theorem bump_keeps {kk : Kind} {sb : State} (s : State) (a : Nat) (hk : Keeps kk sb s) :
    Keeps kk sb (bump s a) := by
  unfold bump
  repeat' first | with_reducible assumption | with_reducible apply bumpBy_keeps | (with_reducible apply Keeps.foldl; intro _ _ _) | with_reducible apply Keeps.ite | split | (with_reducible refine Keeps.upd ?_ rfl rfl rfl rfl rfl)

theorem wrWide_keeps {kk : Kind} {sb : State} (s : State) (a n : Nat) (hk : Keeps kk sb s) :
    Keeps kk sb (wrWide s a n) := by
  unfold wrWide
  exact hk.store (fun w : Memory.Parts s => { w with wide := twf_tset _ _ _ _ w.wide }) rfl rfl rfl rfl rfl rfl rfl

theorem bumpWide_keeps {kk : Kind} {sb : State} (s : State) (a n : Nat) (hk : Keeps kk sb s) :
    Keeps kk sb (bumpWide s a n) := by
  unfold bumpWide
  repeat' first | with_reducible assumption | with_reducible apply wrWide_keeps | (with_reducible apply Keeps.foldl; intro _ _ _) | with_reducible apply Keeps.ite | split | (with_reducible refine Keeps.upd ?_ rfl rfl rfl rfl rfl)

/-- The endpoint changes and its stores keep their form. -/
theorem Keeps.pcie {kk : Kind} {sb s : State} (p : PcieUnit)
    (hc : twf cfgDflt s.pcie.cfg = true → twf cfgDflt p.cfg = true) (he : p.cfgEff = s.pcie.cfgEff)
    (hm : twf msixDflt s.pcie.msix = true → twf msixDflt p.msix = true) (h : Keeps kk sb s) :
    Keeps kk sb { s with pcie := p } :=
  h.store (fun w : Memory.Parts s => { w with
    cfg := hc w.cfg, cfgEff := (show twf cfgDflt p.cfgEff = true by rw [he]; exact w.cfgEff), msix := hm w.msix })
    rfl rfl rfl rfl rfl rfl rfl

theorem cfgWr_keeps {kk : Kind} {sb : State} (s : State) (f o : Nat) (w : Word) (h : Keeps kk sb s) :
    Keeps kk sb (cfgWr s f o w) :=
  h.pcie _ (fun e => twf_tset _ _ _ _ e) rfl id

theorem emit_keeps {kk : Kind} {sb : State} (s : State) (o : Out) (hk : Keeps kk sb s) :
    Keeps kk sb (emit s o) := by
  unfold emit
  repeat' first | (extract_lets +onlyGivenNames z; first | (have hz : Keeps kk sb z := (by unfold z; with_reducible assumption); clear hz; subst z) | (have hz : Keeps kk sb z := (by unfold z; repeat' first | with_reducible assumption | (with_reducible apply Keeps.foldl; intro _ _ _) | with_reducible apply Keeps.ite | split | (with_reducible refine Keeps.upd ?_ rfl rfl rfl rfl rfl)); clear_value z)  | (have hz : PowerUnit := z; clear hz) | (have hz : RedUnit := z; clear hz) | (have hz : PcieUnit := z; clear hz) | (have hz : VkeepUnit := z; clear hz) | (have hz : TimeUnit := z; clear hz) | (have hz : TickUnit := z; clear hz) | (have hz : QueueUnit := z; clear hz) | (have hz : PipeUnit := z; clear hz) | (have hz : SchedUnit := z; clear hz) | (have hz : CipUnit := z; clear hz) | (have hz : CrtUnit := z; clear hz) | (have hz : MbxUnit := z; clear hz) | (have hz : CusUnit := z; clear hz) | (have hz : EccUnit := z; clear hz) | (have hz : PowerGov := z; clear hz) | (have hz : SliceRed := z; clear hz) | (have hz : MemChan := z; clear hz) | clear_value z | skip) | with_reducible assumption | (with_reducible apply Keeps.foldl; intro _ _ _) | with_reducible apply Keeps.ite | split | (with_reducible refine Keeps.upd ?_ rfl rfl rfl rfl rfl)

theorem pmeEvent_keeps {kk : Kind} {sb : State} (s : State) (f : Nat) (hk : Keeps kk sb s) :
    Keeps kk sb (pmeEvent s f) := by
  unfold pmeEvent
  repeat' first | (extract_lets +onlyGivenNames z; first | (have hz : Keeps kk sb z := (by unfold z; with_reducible assumption); clear hz; subst z) | (have hz : Keeps kk sb z := (by unfold z; repeat' first | with_reducible assumption | with_reducible apply emit_keeps | with_reducible apply bump_keeps | with_reducible apply cfgWr_keeps | (with_reducible apply Keeps.foldl; intro _ _ _) | with_reducible apply Keeps.ite | split | (with_reducible refine Keeps.upd ?_ rfl rfl rfl rfl rfl)); clear_value z)  | (have hz : PowerUnit := z; clear hz) | (have hz : RedUnit := z; clear hz) | (have hz : PcieUnit := z; clear hz) | (have hz : VkeepUnit := z; clear hz) | (have hz : TimeUnit := z; clear hz) | (have hz : TickUnit := z; clear hz) | (have hz : QueueUnit := z; clear hz) | (have hz : PipeUnit := z; clear hz) | (have hz : SchedUnit := z; clear hz) | (have hz : CipUnit := z; clear hz) | (have hz : CrtUnit := z; clear hz) | (have hz : MbxUnit := z; clear hz) | (have hz : CusUnit := z; clear hz) | (have hz : EccUnit := z; clear hz) | (have hz : PowerGov := z; clear hz) | (have hz : SliceRed := z; clear hz) | (have hz : MemChan := z; clear hz) | clear_value z | skip) | with_reducible assumption | with_reducible apply emit_keeps | with_reducible apply bump_keeps | with_reducible apply cfgWr_keeps | (with_reducible apply Keeps.foldl; intro _ _ _) | with_reducible apply Keeps.ite | split | (with_reducible refine Keeps.upd ?_ rfl rfl rfl rfl rfl)

theorem setPba_keeps {kk : Kind} {sb : State} (s : State) (f v : Nat) (hk : Keeps kk sb s) :
    Keeps kk sb (setPba s f v) := by
  unfold setPba
  repeat' first | (extract_lets +onlyGivenNames z; first | (have hz : Keeps kk sb z := (by unfold z; with_reducible assumption); clear hz; subst z) | (have hz : Keeps kk sb z := (by unfold z; repeat' first | with_reducible assumption | (with_reducible apply Keeps.foldl; intro _ _ _) | with_reducible apply Keeps.ite | split | (with_reducible refine Keeps.upd ?_ rfl rfl rfl rfl rfl)); clear_value z)  | (have hz : PowerUnit := z; clear hz) | (have hz : RedUnit := z; clear hz) | (have hz : PcieUnit := z; clear hz) | (have hz : VkeepUnit := z; clear hz) | (have hz : TimeUnit := z; clear hz) | (have hz : TickUnit := z; clear hz) | (have hz : QueueUnit := z; clear hz) | (have hz : PipeUnit := z; clear hz) | (have hz : SchedUnit := z; clear hz) | (have hz : CipUnit := z; clear hz) | (have hz : CrtUnit := z; clear hz) | (have hz : MbxUnit := z; clear hz) | (have hz : CusUnit := z; clear hz) | (have hz : EccUnit := z; clear hz) | (have hz : PowerGov := z; clear hz) | (have hz : SliceRed := z; clear hz) | (have hz : MemChan := z; clear hz) | clear_value z | skip) | with_reducible assumption | (with_reducible apply Keeps.foldl; intro _ _ _) | with_reducible apply Keeps.ite | split | (with_reducible refine Keeps.upd ?_ rfl rfl rfl rfl rfl)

^^^^^^^^^^^^^^^^

• **Task description**:
Reproduce every record word for word.

• **Expected answer**:
theorem bump_keeps {kk : Kind} {sb : State} (s : State) (a : Nat) (hk : Keeps kk sb s) :
    Keeps kk sb (bump s a) := by
  unfold bump
  repeat' first | with_reducible assumption | with_reducible apply bumpBy_keeps | (with_reducible apply Keeps.foldl; intro _ _ _) | with_reducible apply Keeps.ite | split | (with_reducible refine Keeps.upd ?_ rfl rfl rfl rfl rfl)

theorem wrWide_keeps {kk : Kind} {sb : State} (s : State) (a n : Nat) (hk : Keeps kk sb s) :
    Keeps kk sb (wrWide s a n) := by
  unfold wrWide
  exact hk.store (fun w : Memory.Parts s => { w with wide := twf_tset _ _ _ _ w.wide }) rfl rfl rfl rfl rfl rfl rfl

theorem bumpWide_keeps {kk : Kind} {sb : State} (s : State) (a n : Nat) (hk : Keeps kk sb s) :
    Keeps kk sb (bumpWide s a n) := by
  unfold bumpWide
  repeat' first | with_reducible assumption | with_reducible apply wrWide_keeps | (with_reducible apply Keeps.foldl; intro _ _ _) | with_reducible apply Keeps.ite | split | (with_reducible refine Keeps.upd ?_ rfl rfl rfl rfl rfl)

/-- The endpoint changes and its stores keep their form. -/
theorem Keeps.pcie {kk : Kind} {sb s : State} (p : PcieUnit)
    (hc : twf cfgDflt s.pcie.cfg = true → twf cfgDflt p.cfg = true) (he : p.cfgEff = s.pcie.cfgEff)
    (hm : twf msixDflt s.pcie.msix = true → twf msixDflt p.msix = true) (h : Keeps kk sb s) :
    Keeps kk sb { s with pcie := p } :=
  h.store (fun w : Memory.Parts s => { w with
    cfg := hc w.cfg, cfgEff := (show twf cfgDflt p.cfgEff = true by rw [he]; exact w.cfgEff), msix := hm w.msix })
    rfl rfl rfl rfl rfl rfl rfl

theorem cfgWr_keeps {kk : Kind} {sb : State} (s : State) (f o : Nat) (w : Word) (h : Keeps kk sb s) :
    Keeps kk sb (cfgWr s f o w) :=
  h.pcie _ (fun e => twf_tset _ _ _ _ e) rfl id

theorem emit_keeps {kk : Kind} {sb : State} (s : State) (o : Out) (hk : Keeps kk sb s) :
    Keeps kk sb (emit s o) := by
  unfold emit
  repeat' first | (extract_lets +onlyGivenNames z; first | (have hz : Keeps kk sb z := (by unfold z; with_reducible assumption); clear hz; subst z) | (have hz : Keeps kk sb z := (by unfold z; repeat' first | with_reducible assumption | (with_reducible apply Keeps.foldl; intro _ _ _) | with_reducible apply Keeps.ite | split | (with_reducible refine Keeps.upd ?_ rfl rfl rfl rfl rfl)); clear_value z)  | (have hz : PowerUnit := z; clear hz) | (have hz : RedUnit := z; clear hz) | (have hz : PcieUnit := z; clear hz) | (have hz : VkeepUnit := z; clear hz) | (have hz : TimeUnit := z; clear hz) | (have hz : TickUnit := z; clear hz) | (have hz : QueueUnit := z; clear hz) | (have hz : PipeUnit := z; clear hz) | (have hz : SchedUnit := z; clear hz) | (have hz : CipUnit := z; clear hz) | (have hz : CrtUnit := z; clear hz) | (have hz : MbxUnit := z; clear hz) | (have hz : CusUnit := z; clear hz) | (have hz : EccUnit := z; clear hz) | (have hz : PowerGov := z; clear hz) | (have hz : SliceRed := z; clear hz) | (have hz : MemChan := z; clear hz) | clear_value z | skip) | with_reducible assumption | (with_reducible apply Keeps.foldl; intro _ _ _) | with_reducible apply Keeps.ite | split | (with_reducible refine Keeps.upd ?_ rfl rfl rfl rfl rfl)

theorem pmeEvent_keeps {kk : Kind} {sb : State} (s : State) (f : Nat) (hk : Keeps kk sb s) :
    Keeps kk sb (pmeEvent s f) := by
  unfold pmeEvent
  repeat' first | (extract_lets +onlyGivenNames z; first | (have hz : Keeps kk sb z := (by unfold z; with_reducible assumption); clear hz; subst z) | (have hz : Keeps kk sb z := (by unfold z; repeat' first | with_reducible assumption | with_reducible apply emit_keeps | with_reducible apply bump_keeps | with_reducible apply cfgWr_keeps | (with_reducible apply Keeps.foldl; intro _ _ _) | with_reducible apply Keeps.ite | split | (with_reducible refine Keeps.upd ?_ rfl rfl rfl rfl rfl)); clear_value z)  | (have hz : PowerUnit := z; clear hz) | (have hz : RedUnit := z; clear hz) | (have hz : PcieUnit := z; clear hz) | (have hz : VkeepUnit := z; clear hz) | (have hz : TimeUnit := z; clear hz) | (have hz : TickUnit := z; clear hz) | (have hz : QueueUnit := z; clear hz) | (have hz : PipeUnit := z; clear hz) | (have hz : SchedUnit := z; clear hz) | (have hz : CipUnit := z; clear hz) | (have hz : CrtUnit := z; clear hz) | (have hz : MbxUnit := z; clear hz) | (have hz : CusUnit := z; clear hz) | (have hz : EccUnit := z; clear hz) | (have hz : PowerGov := z; clear hz) | (have hz : SliceRed := z; clear hz) | (have hz : MemChan := z; clear hz) | clear_value z | skip) | with_reducible assumption | with_reducible apply emit_keeps | with_reducible apply bump_keeps | with_reducible apply cfgWr_keeps | (with_reducible apply Keeps.foldl; intro _ _ _) | with_reducible apply Keeps.ite | split | (with_reducible refine Keeps.upd ?_ rfl rfl rfl rfl rfl)

theorem setPba_keeps {kk : Kind} {sb : State} (s : State) (f v : Nat) (hk : Keeps kk sb s) :
    Keeps kk sb (setPba s f v) := by
  unfold setPba
  repeat' first | (extract_lets +onlyGivenNames z; first | (have hz : Keeps kk sb z := (by unfold z; with_reducible assumption); clear hz; subst z) | (have hz : Keeps kk sb z := (by unfold z; repeat' first | with_reducible assumption | (with_reducible apply Keeps.foldl; intro _ _ _) | with_reducible apply Keeps.ite | split | (with_reducible refine Keeps.upd ?_ rfl rfl rfl rfl rfl)); clear_value z)  | (have hz : PowerUnit := z; clear hz) | (have hz : RedUnit := z; clear hz) | (have hz : PcieUnit := z; clear hz) | (have hz : VkeepUnit := z; clear hz) | (have hz : TimeUnit := z; clear hz) | (have hz : TickUnit := z; clear hz) | (have hz : QueueUnit := z; clear hz) | (have hz : PipeUnit := z; clear hz) | (have hz : SchedUnit := z; clear hz) | (have hz : CipUnit := z; clear hz) | (have hz : CrtUnit := z; clear hz) | (have hz : MbxUnit := z; clear hz) | (have hz : CusUnit := z; clear hz) | (have hz : EccUnit := z; clear hz) | (have hz : PowerGov := z; clear hz) | (have hz : SliceRed := z; clear hz) | (have hz : MemChan := z; clear hz) | clear_value z | skip) | with_reducible assumption | (with_reducible apply Keeps.foldl; intro _ _ _) | with_reducible apply Keeps.ite | split | (with_reducible refine Keeps.upd ?_ rfl rfl rfl rfl rfl)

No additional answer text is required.